Their attacks proved successful even with background noise.

The team showed that attackers don’t need sophisticated knowledge about devices’ speech recognition systems. They came up with a general attack procedure for generating commands (that are intelligible to humans) that likely will work with any modern voice recognition system, including Google Now.

That’s what they call the black-box model.

The team also demonstrated a white-box model, in which attackers with significant knowledge of the internal workings of a speech recognition system can issue hidden voice commands that can’t be deciphered by humans.

This isn’t the first time that researchers have attacked mobile devices via their voice assistants. In October, a pair of French researchers created an attack to remotely hijack phones with radio waves.

José Lopes Esteves and Chaouki Kasmi, researchers for the French infosec agency ANSSI, described the radio wave attack in a talk at Hack in Paris and published their findings in the journal IEEE Transactions on Electromagnetic Capability.

In a video of their talk, they described the potential outcomes of such an attack, including turning a phone into an eavesdropping device by commanding it to make a call to an attacker’s monitoring phone, or making a phone visit a malicious phishing website, create embarrassing posts on your social media accounts, or launch a malicious app that could download malware.
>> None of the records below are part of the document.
-- ==== Sys2Proof/Machine/NightList.lean ====
section
/-! DEFINITION. NightList: the commands of the list store (01): ADD_TARGET, APPEND_NODES, DELETE_TARGET, READ_LIST,
READ_OUTCOMES and the expiry of a record. -/

namespace Sys2Proof.Machine

/-! ## ADD_TARGET (R11, R12) -/

/-- A new record (R2, R11). -/
def newRecord (h : WireHeader) (wrap : WrapPreference) (options : Options) (serial : Nat) (nodes : List TrackNode) :
    TargetRecord where
  id := h.id.toNat
  start := h.start.toNat
  expire := h.expire.toNat
  dwell := h.dwell.toNat
  wrap := wrap
  options := options
  status := .waiting
  serial := serial
  nodes := nodes
  late := false
  actualStart := none
  firstTrack := none
  guideCount := 0

/-- The controller is told that a WAITING record has joined (R11, R30): a watch, and the start check at once when the start
time has been reached. -/
def watchRecord (r : TargetRecord) (s : State) : State :=
  let reached := decide (r.start ≤ s.time.clock)
  let s1 := s.modCtrl fun c => { c with watches := c.watches ++ [⟨r.id, r.start, reached⟩] }
  if reached then startCheck s1 else s1

/-- The record joins the list (R11); the free count of the reply is the list store's after the addition (log 25). -/
def acceptTarget (r : TargetRecord) (s : State) : Answer :=
  let s1 := s.setList (addRecord r s.list)
  accept (watchRecord r s1) (.added r.serial (freeCount s1.list))

/-- R12. -/
def addTargetBody (h : WireHeader) (wire : List WireNode) (s : State) : Answer :=
  let nodes := wire.map nodeOf
  if s.time.status = .unset then refuse s .timeUnset
  else
    match headerOf? s.image s.time.clock h nodes with
    | none => refuse s .badValue
    | some (wrap, options) =>
      if !inOrder nodes then refuse s .nodeOrder
      else if (findRecord h.id.toNat s.list.records).isSome then refuse s .idInUse
      else if listCapacity ≤ s.list.records.length then refuse s .listFull
      else if freeCount s.list < nodes.length then refuse s .poolFull
      else acceptTarget (newRecord h wrap options s.list.nextSerial nodes) s

/-- ADD_TARGET (R11). -/
def execAddTarget (port : Port) (tag : Byte) (header : WireHeader) (nodes : List WireNode) (s : State) :
    Host.Outcome State Fault Refusal :=
  .next (serve (.addTarget port tag header nodes) (addTargetBody header nodes) s)

/-! ## APPEND_NODES (R14, R15) -/

/-- The new node times follow the record's (R15 order 4). -/
def appendInOrder (now : Nat) (r : TargetRecord) (nodes : List TrackNode) : Bool :=
  inOrderFrom (lastTime r) nodes && (r.status == .waiting || decide (now < firstTime nodes))

/-- R15. -/
def appendNodesBody (id : Half) (wire : List WireNode) (s : State) : Answer :=
  let nodes := wire.map nodeOf
  if !nodes.all (nodeInRange s.image) then refuse s .badValue
  else
    match findRecord id.toNat s.list.records with
    | none => refuse s .noSuchTarget
    | some r =>
      if !appendInOrder s.time.clock r nodes then refuse s .nodeOrder
      else if recordCapacity < r.nodes.length + nodes.length then refuse s .recordFull
      else if freeCount s.list < nodes.length then refuse s .poolFull
      else
        let l := appendToRecord r.id nodes s.list
        accept (s.setList l) (.appended (r.nodes.length + nodes.length) (freeCount l))

/-- APPEND_NODES (R14). -/
def execAppendNodes (port : Port) (tag : Byte) (id : Half) (nodes : List WireNode) (s : State) :
    Host.Outcome State Fault Refusal :=
  .next (serve (.appendNodes port tag id nodes) (appendNodesBody id nodes) s)

/-! ## DELETE_TARGET (R17) -/

/-- R17: the record leaves without an outcome, the controller takes its start check (R31). -/
def deleteTargetBody (id : Half) (s : State) : Answer :=
  match findRecord id.toNat s.list.records with
  | none => refuse s .noSuchTarget
  | some r =>
    if r.status = .active then refuse s .targetActive
    else
      let s1 := removeWithoutOutcome r.id s
      accept (startCheck s1) (.deleted (freeCount s1.list))

/-- DELETE_TARGET (R17). -/
def execDeleteTarget (port : Port) (tag : Byte) (id : Half) (s : State) : Host.Outcome State Fault Refusal :=
  .next (serve (.deleteTarget port tag id) (deleteTargetBody id) s)

/-! ## READ_LIST (R22) -/

/-- Records with their positions, from a position on. -/
def numbered (i : Nat) : List TargetRecord → List (Nat × TargetRecord)
  | [] => []
  | r :: rest => (i, r) :: numbered (i + 1) rest

/-- R22: up to 8 records from a position from 0 to 63. -/
def readListBody (position : Byte) (s : State) : Answer :=
  let first := position.toNat
  if 63 < first then refuse s .badValue
  else
    accept s
      (.list s.list.records.length (freeCount s.list) s.list.changeCount
        (numbered first ((s.list.records.drop first).take 8)))

/-- READ_LIST (R22). -/
def execReadList (port : Port) (tag : Byte) (position : Byte) (s : State) : Host.Outcome State Fault Refusal :=
  .next (serve (.readList port tag position) (readListBody position) s)

/-! ## READ_OUTCOMES (R25) -/

/-- R25: the oldest 8 of the entries after a serial, newest first. -/
def readOutcomesBody (after : Word) (s : State) : Answer :=
  let selected := s.list.log.filter fun o => after.toNat < o.serial
  accept s
    (.outcomes ((s.list.log.head?.map (·.serial)).getD 0) ((s.list.log.getLast?.map (·.serial)).getD 0)
      (decide (8 < selected.length)) (selected.take 8).reverse)

/-- READ_OUTCOMES (R25). -/
def execReadOutcomes (port : Port) (tag : Byte) (after : Word) (s : State) : Host.Outcome State Fault Refusal :=
  .next (serve (.readOutcomes port tag after) (readOutcomesBody after) s)

/-! ## RECORD_EXPIRY (R19) -/

/-- The expiry of a record that is due; otherwise it does not happen (log 3). -/
def execRecordExpiry (id : Half) (s : State) : Host.Outcome State Fault Refusal :=
  .next (if s.heldInReset then s else expireIfDue id.toNat s)

end Sys2Proof.Machine
end

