-- ==== Sys2Proof/Machine/SiteTime.lean ====
section
/-! DEFINITION. SiteTime: the commands of the time base (03): SET_TIME, READ_TIME, PPS edges, the end of a hold, the pulse
watch and the largest value. -/

namespace Sys2Proof.Machine

/-- R58. -/
def setTimeBody (time : SiteTimeWord) (s : State) : Answer :=
  let value := time.toNat
  if value % second ≠ 0 ∨ setTimeMax < value then refuse s .badValue
  else if s.ctrl.listState ≠ .stop then refuse s .wrongState
  else accept (s.setTime { s.time with pendingSet := some value }) (.timeSet value s.time.status)

/-- SET_TIME (R58). -/
def execSetTime (port : Port) (tag : Byte) (time : SiteTimeWord) (s : State) : Host.Outcome State Fault Refusal :=
  .next (serve (.setTime port tag time) (setTimeBody time) s)

/-- R66. -/
def timeView (s : State) : TimeView where
  time := s.time.clock
  status := s.time.status
  pendingTime := s.time.pendingSet
  holding := s.time.holdEnd.isSome
  lastOffset := s.time.lastOffset
  pulseWatch := s.time.pulseWatch.isSome
  periodMs := s.image.periodMs
  lastInstant := s.traj.lastInstant

/-- READ_TIME (R66). -/
def execReadTime (port : Port) (tag : Byte) (s : State) : Host.Outcome State Fault Refusal :=
  .next (serve (.readTime port tag) (fun s => accept s (.time (timeView s))) s)

/-- A rising edge of PPS (R60 to R63). -/
def execPpsEdge (s : State) : Host.Outcome State Fault Refusal := .next (if s.heldInReset then s else ppsEdge s)

/-- A PPS hold has run its elapsed time (R61). -/
def ppsHoldDue (s : State) : Bool := timerDue s.time.elapsed s.time.holdEnd

/-- The end of a PPS hold (R61): the clock counts on. -/
def execPpsHoldEnd (s : State) : Host.Outcome State Fault Refusal :=
  .next (if !s.heldInReset && ppsHoldDue s then s.setTime { s.time with holdEnd := none } else s)

/-- The pulse watch is due (R63). -/
def pulseWatchDue (s : State) : Bool := timerDue s.time.clock s.time.pulseWatch

/-- The pulse watch expires (R63): FREE if LOCKED, TIME_FAULT, the watch stopped. -/
def losePulse (s : State) : State :=
  raise .timeFault (s.setTime { s.time with status := loseLock s.time.status, pulseWatch := none })

/-- The expiry of the pulse watch (R63). -/
def execPulseWatchExpiry (s : State) : Host.Outcome State Fault Refusal :=
  .next (if !s.heldInReset && pulseWatchDue s then losePulse s else s)

/-- The clock reaches its largest value (R55). -/
def execClockAtLargestValue (s : State) : Host.Outcome State Fault Refusal :=
  .next (if !s.heldInReset && largestDue s.time then reachLargest s else s)

end Sys2Proof.Machine
end

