/-- The offset terms are the stack totals and the guide terms the accumulator (R68, R112, R121). -/
structure TermsAgree (s : State) : Prop where
  offset : ∀ a : Axis, (s.traj.axes.get a).offset = (stackTotals s.corr.stack).get a
  guideAz : s.traj.axes.az.guide = s.corr.gAz
  guideEl : s.traj.axes.el.guide = s.corr.gEl
  guideRot : s.traj.axes.rot.guide = 0

/-- The totals of the stack, and of what is left of it after each pop, are within a range (R121, R123). -/
def StackWithin (range : Nat) : List OffsetEntry → Prop
  | [] => True
  | x :: rest => totalsInRange range (stackTotals (x :: rest)) = true ∧ StackWithin range rest

/-- Once VALID the ring has N pairs, G is within the guide range and the stack within its depth and the offset range
(R112, R117, R121); before VALID G is 0 and the stack empty (R128). -/
def CorrectionsBounded (s : State) : Prop :=
  match s.image? with
  | none => s.corr.gAz = 0 ∧ s.corr.gEl = 0 ∧ s.corr.stack = []
  | some image =>
    s.corr.ring.length = image.ringDepth ∧ s.corr.gAz.natAbs ≤ image.guideRange ∧
    s.corr.gEl.natAbs ≤ image.guideRange ∧ s.corr.stack.length ≤ stackCapacity ∧
    StackWithin image.offsetRange s.corr.stack

/-- A record as R1 to R4 have it. -/
structure RecordSound (r : TargetRecord) : Prop where
  id : r.id ≠ 0
  count : 1 ≤ r.nodes.length ∧ r.nodes.length ≤ recordCapacity
  order : inOrder r.nodes = true
  waiting : r.status = .waiting → r.late = false ∧ r.actualStart = none ∧ r.firstTrack = none ∧ r.guideCount = 0

/-- The night list, its pool and its log within their capacities, in list order, with no id twice; the log in order of entry
serial, as plain numbers; the serials and the change count in their ranges (R4 to R8, R23, R24). -/
structure ListSound (l : ListStore) : Prop where
  records : ∀ r ∈ l.records, RecordSound r
  length : l.records.length ≤ listCapacity
  pool : nodesHeld l.records ≤ poolCapacity
  ids : (l.records.map (·.id)).Nodup
  ordered : l.records.Pairwise fun a b => before a b = true
  log : l.log.length ≤ logCapacity
  entries : l.log.Pairwise fun a b => a.serial ≤ b.serial
  change : l.changeCount ≤ 65535
  serial : 1 ≤ l.nextSerial ∧ l.nextSerial ≤ 4294967295
  entry : 1 ≤ l.nextEntry ∧ l.nextEntry ≤ 4294967295

/-- The phase is not NONE exactly when one record is ACTIVE, the one of the active target id (R28). -/
structure PhaseSound (s : State) : Prop where
  idle : s.ctrl.phase = .none ↔ s.ctrl.activeId = 0
  active : ∀ r ∈ s.list.records, r.status = .active ↔ r.id = s.ctrl.activeId
  present : s.ctrl.phase ≠ .none → ∃ r ∈ s.list.records, r.id = s.ctrl.activeId

/-- A start watch is kept for each WAITING record and for no other (R30). -/
def WatchesMatch (s : State) : Prop :=
  ∀ id : Nat, (∃ w ∈ s.ctrl.watches, w.id = id) ↔ ∃ r ∈ s.list.records, r.id = id ∧ r.status = .waiting

/-- The timers of the active target run in the phases that have them (R28, R38, R39). -/
structure TimersSound (c : Controller) : Prop where
  timeout : c.settleTimeout.isSome = true ↔ c.phase = .approach ∨ c.phase = .settle
  hold : c.settleHold.isSome = true → c.phase = .settle
  dwell : c.dwellTimer.isSome = true → c.phase = .settle ∨ c.phase = .track
  entry : c.trackEntry.isSome = true ↔ c.phase = .track

/-- Every attention line is as R183 has it, and every pending set lists each source once, in source order (R181). -/
def NoticesSound (n : Notices) : Prop :=
  ∀ p : Port,
    (n.ports.get p).attention = attentionWanted n.routing (n.ports.get p) ∧
    (n.ports.get p).waiting.Pairwise fun a b => noticeNumber a < noticeNumber b

/-- Carried-out requests come before those still waiting (R168). -/
def carriedFirst : List Held → Bool
  | [] => true
  | h :: rest => if h.carried then carriedFirst rest else rest.all fun x => !x.carried

/-- A port holds at most two requests, and its reply queue holds the reply of each carried-out one, in the order the requests
were taken (R167, R168). -/
structure PortSound (q : LinkPort) : Prop where
  two : q.buffers.length ≤ bufferCapacity
  first : carriedFirst q.buffers = true
  replies : (q.buffers.filter (·.carried)).map (fun h => (h.frame.kind, h.frame.tag)) =
    q.replies.map fun r => (r.kind, r.tag)

def LinksSound (s : State) : Prop := ∀ p : Port, PortSound (s.link.get p)

/-- The capture FIFO holds at most 16 records, of which at most the newest is open, and one is open only while the accepted
level is HIGH (R150, R154). -/
structure CaptureSound (c : Capture) : Prop where
  length : c.fifo.length ≤ fifoCapacity
  closed : ∀ r ∈ c.fifo.dropLast, r.isOpen = false
  level : (openRecord c.fifo).isSome = true → c.accepted = .high

/-- The clock is at most its largest value, and a pending set is a whole second that SET_TIME takes (R55, R58). -/
structure ClockSound (t : TimeBase) : Prop where
  clock : t.clock ≤ clockMax
  pending : ∀ v, t.pendingSet = some v → v ≤ setTimeMax ∧ v % second = 0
But that remote attack was far more difficult to pull off than the more recent demonstration of hidden voice commands: to make their attack work, the French researchers sent FM radio signals from a laptop to an antenna, which transmitted the signals to a nearby voice-command enabled phone with headphones plugged in.

In that attack, the headphone cord acted as an antenna, sending commands through the microphone to a digital assistant like Siri.

In contrast, all an attacker has to do in the case of hidden voice commands is to get a target to listen to a video, and presumably not look at their phone for a bit.

But still, getting users to do that is more involved than simply delivering malware.

As we’ve noted before, Siri in particular has been vulnerable to being exploited to expose your personal information.

For advice on reviewing your phone’s security settings, please take a look at our popular article, Privacy and Security on Your Phone. (Covers iOS, Android and Windows Phone.)

The researchers also evaluate some potential defenses from these hidden voice command attacks, including notifying the user when a voice command is accepted, a verbal challenge-response protocol, and a machine-learning approach that they say has managed to detect the attacks with 99.8% accuracy.